The second data center had very qualified personnel; however, the overall head count was low. This resulted in overtime rates far exceeding the advised 10% limit. The personnel were showing signs of fatigue that could result in increased errors during maintenance activities and rounds.

The third data center relied solely on a call in method to respond to any incidents or abnormalities. Qualified technicians performed maintenance two or three days a week. No personnel were assigned to perform shift rounds. On-site Security staff monitored alarms, which required security staff to call in maintenance technicians to respond to alarms. The data center was relying on the redundancy of systems and components to cover the time it took for technicians to respond and return the data center to normal operations after an incident.

Assessment Findings
Although these examples show deficiencies in individual data centers, many data centers are less than optimally staffed. In order to be fully effective in a management and operations behavior, the organization must be Proactive, Practiced, and Informed. Data centers may have the right number of personnel (Proactive), but they may not be qualified to perform the required maintenance or shift presence functions (Practiced), or they may not have well-defined roles and responsibilities to identify which group is responsible for certain activities (Informed).

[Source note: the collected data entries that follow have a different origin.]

/-- A beam is declared dead (R204): its head is retired from firing, and at three leaves reading service. -/
def State.beamLost (s : State) (h b : Nat) : State :=
  let (out, t) := s.bandDead h b
  let t := if t.retired h then t else t.retireHead h 1
  if out then t.headOut h else t

/-- Blocks without which the chip cannot run its owned mechanics or data path. -/
def vitalBlock (r b : Nat) : Bool :=
  decide (r = 4) || decide (r = 5) || (decide (r = 6) && decide (b = 4)) || (decide (r = 7) && decide (b < 3)) ||
  (decide (r = 8) && (decide (b = 0) || decide (b = 1) || decide (b = 4) || decide (b = 5)))

/-- A whole block is lost: the chip degrades its function or is fatal. The code is a free value where no rule
names one (log entry 2). -/
def State.blockLost (s : State) (r b : Nat) : Nat × State :=
  if r < 4 then
    let h := blockHead r b
    let p := bandPage h
    let t := (s.setFlag p BAND.BAND_STAT_NO_READ true).refreshHead h
    let t := (t.closeGathers h).event p (headCode h 0x203) 5
    let t := if t.retired h then t else t.retireHead h 4
    (headCode h 0x203, ((t.worsen p HDR.RETIRED).headOut h).degraded)
  else
    let (code, t) := s.regionCode r
    if vitalBlock r b then (code, t.fatal code)
    else
      let p := blockPage r b
      let t := if r = 6 ∧ b < 4 ∧ t.flag p ETH.ETH_STAT_LINK then t.portDown b else t
      let t := if r = 6 ∧ b = 6 then t.setRdy RDY.STEBARO false else t
      (code, ((t.worsen p HDR.DEGRADED).event p code 5).degraded)

/-- A cell is lost without a spare in a block that goes on without it (R582): the code of the chip's event. Its own rule's
event where it has one that says so; else a code of the region's own that no rule names, at severity 5. -/
def State.cellLost (s : State) (r b : Nat) : Nat × State :=
  match r, b with
  | 5, 2 => (0x5207, s)
  | 7, 2 => (0x7206, s)
  | 8, 0 => (0x8802, s)
  | _, _ =>
    let (code, t) := s.regionCode r
    (code, t.event (blockPage r b) code 5)

/-- CHIP_DEGRADE: the chip takes its first report. -/
def execChipDegrade (s : State) : Res :=
  match s.flt.chip with
  | [] => done s
  | x :: rest =>
    let t := s.setFlt { s.flt with chip := rest }
    if x.whole then
      let (c, u) := t.blockLost x.region x.block
      done ((s.reportsTo u 15).lastEsc x.region c)
    else
      let t := t.setFlt { t.flt with lost := t.flt.lost ++ [(x.region, x.block, x.cell)] }
      if x.region < 4 then
        let h := blockHead x.region x.block
        done ((s.reportsTo (if x.cell < 16 then t.beamLost h x.cell else t).degraded 15).lastEsc x.region (headCode h 0x202))
      else if x.region = 4 ∧ x.block = 0 then
        done ((s.reportsTo (((t.worsen ldpcPage HDR.DEGRADED).poolCapacity).degraded) 15).lastEsc x.region 0x4108)
      else
        let (c, t) := t.cellLost x.region x.block
        done ((s.reportsTo t.degraded 15).lastEsc x.region c)

/-! Commands whose cause is a cell -/

/-- MAC_RESIDUE_FAIL (R298): the lane's samples of the frame are discarded and count as deadline misses, one
for the frame (log entry 46). -/
def execMacResidueFail (lane : Fin 5) (s : State) : Res :=
  if !s.fldBit ctrlengPage CTRLENG.CE_STAT_LANE_MAP lane.val then done s
  else done (s.reportsTo (((s.count ctrlengPage CTRLENG.DEADLINE_MISS).istat ctrlengPage 11).laneOut lane.val) 7)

Figure 3 shows the percentage of data centers that were found to have ineffective behaviors in the areas of staffing, qualifications, and organization.

Figure 3. Ineffective behaviors in the areas of staffing, qualifications, and organization.

Figure 3. Ineffective behaviors in the areas of staffing, qualifications, and organization.

Staffing (appropriate number of personnel) is found to be inadequate in only 7% of data centers assessed. However, personnel qualifications are found to be inadequate in twice as many data centers, and the way the data center is organized is found to be ineffective even more often. Although these percentages are not very high, staffing affects all data center management. Staffing shortcomings are found to affect maintenance, planning, coordination, and load management activities.

The effects of staffing inadequacies show up most often in data center operations. According to the Uptime Institute Abnormal Incident Reports (AIRs) database, the root cause of 39% of data center incidents falls into the operational area (see Figure 4). The causes can be attributed to human error stemming from fatigue, lack of knowledge on a system, and not following proper procedure, etc. The right, qualified staff could potentially prevent many of these types of incidents.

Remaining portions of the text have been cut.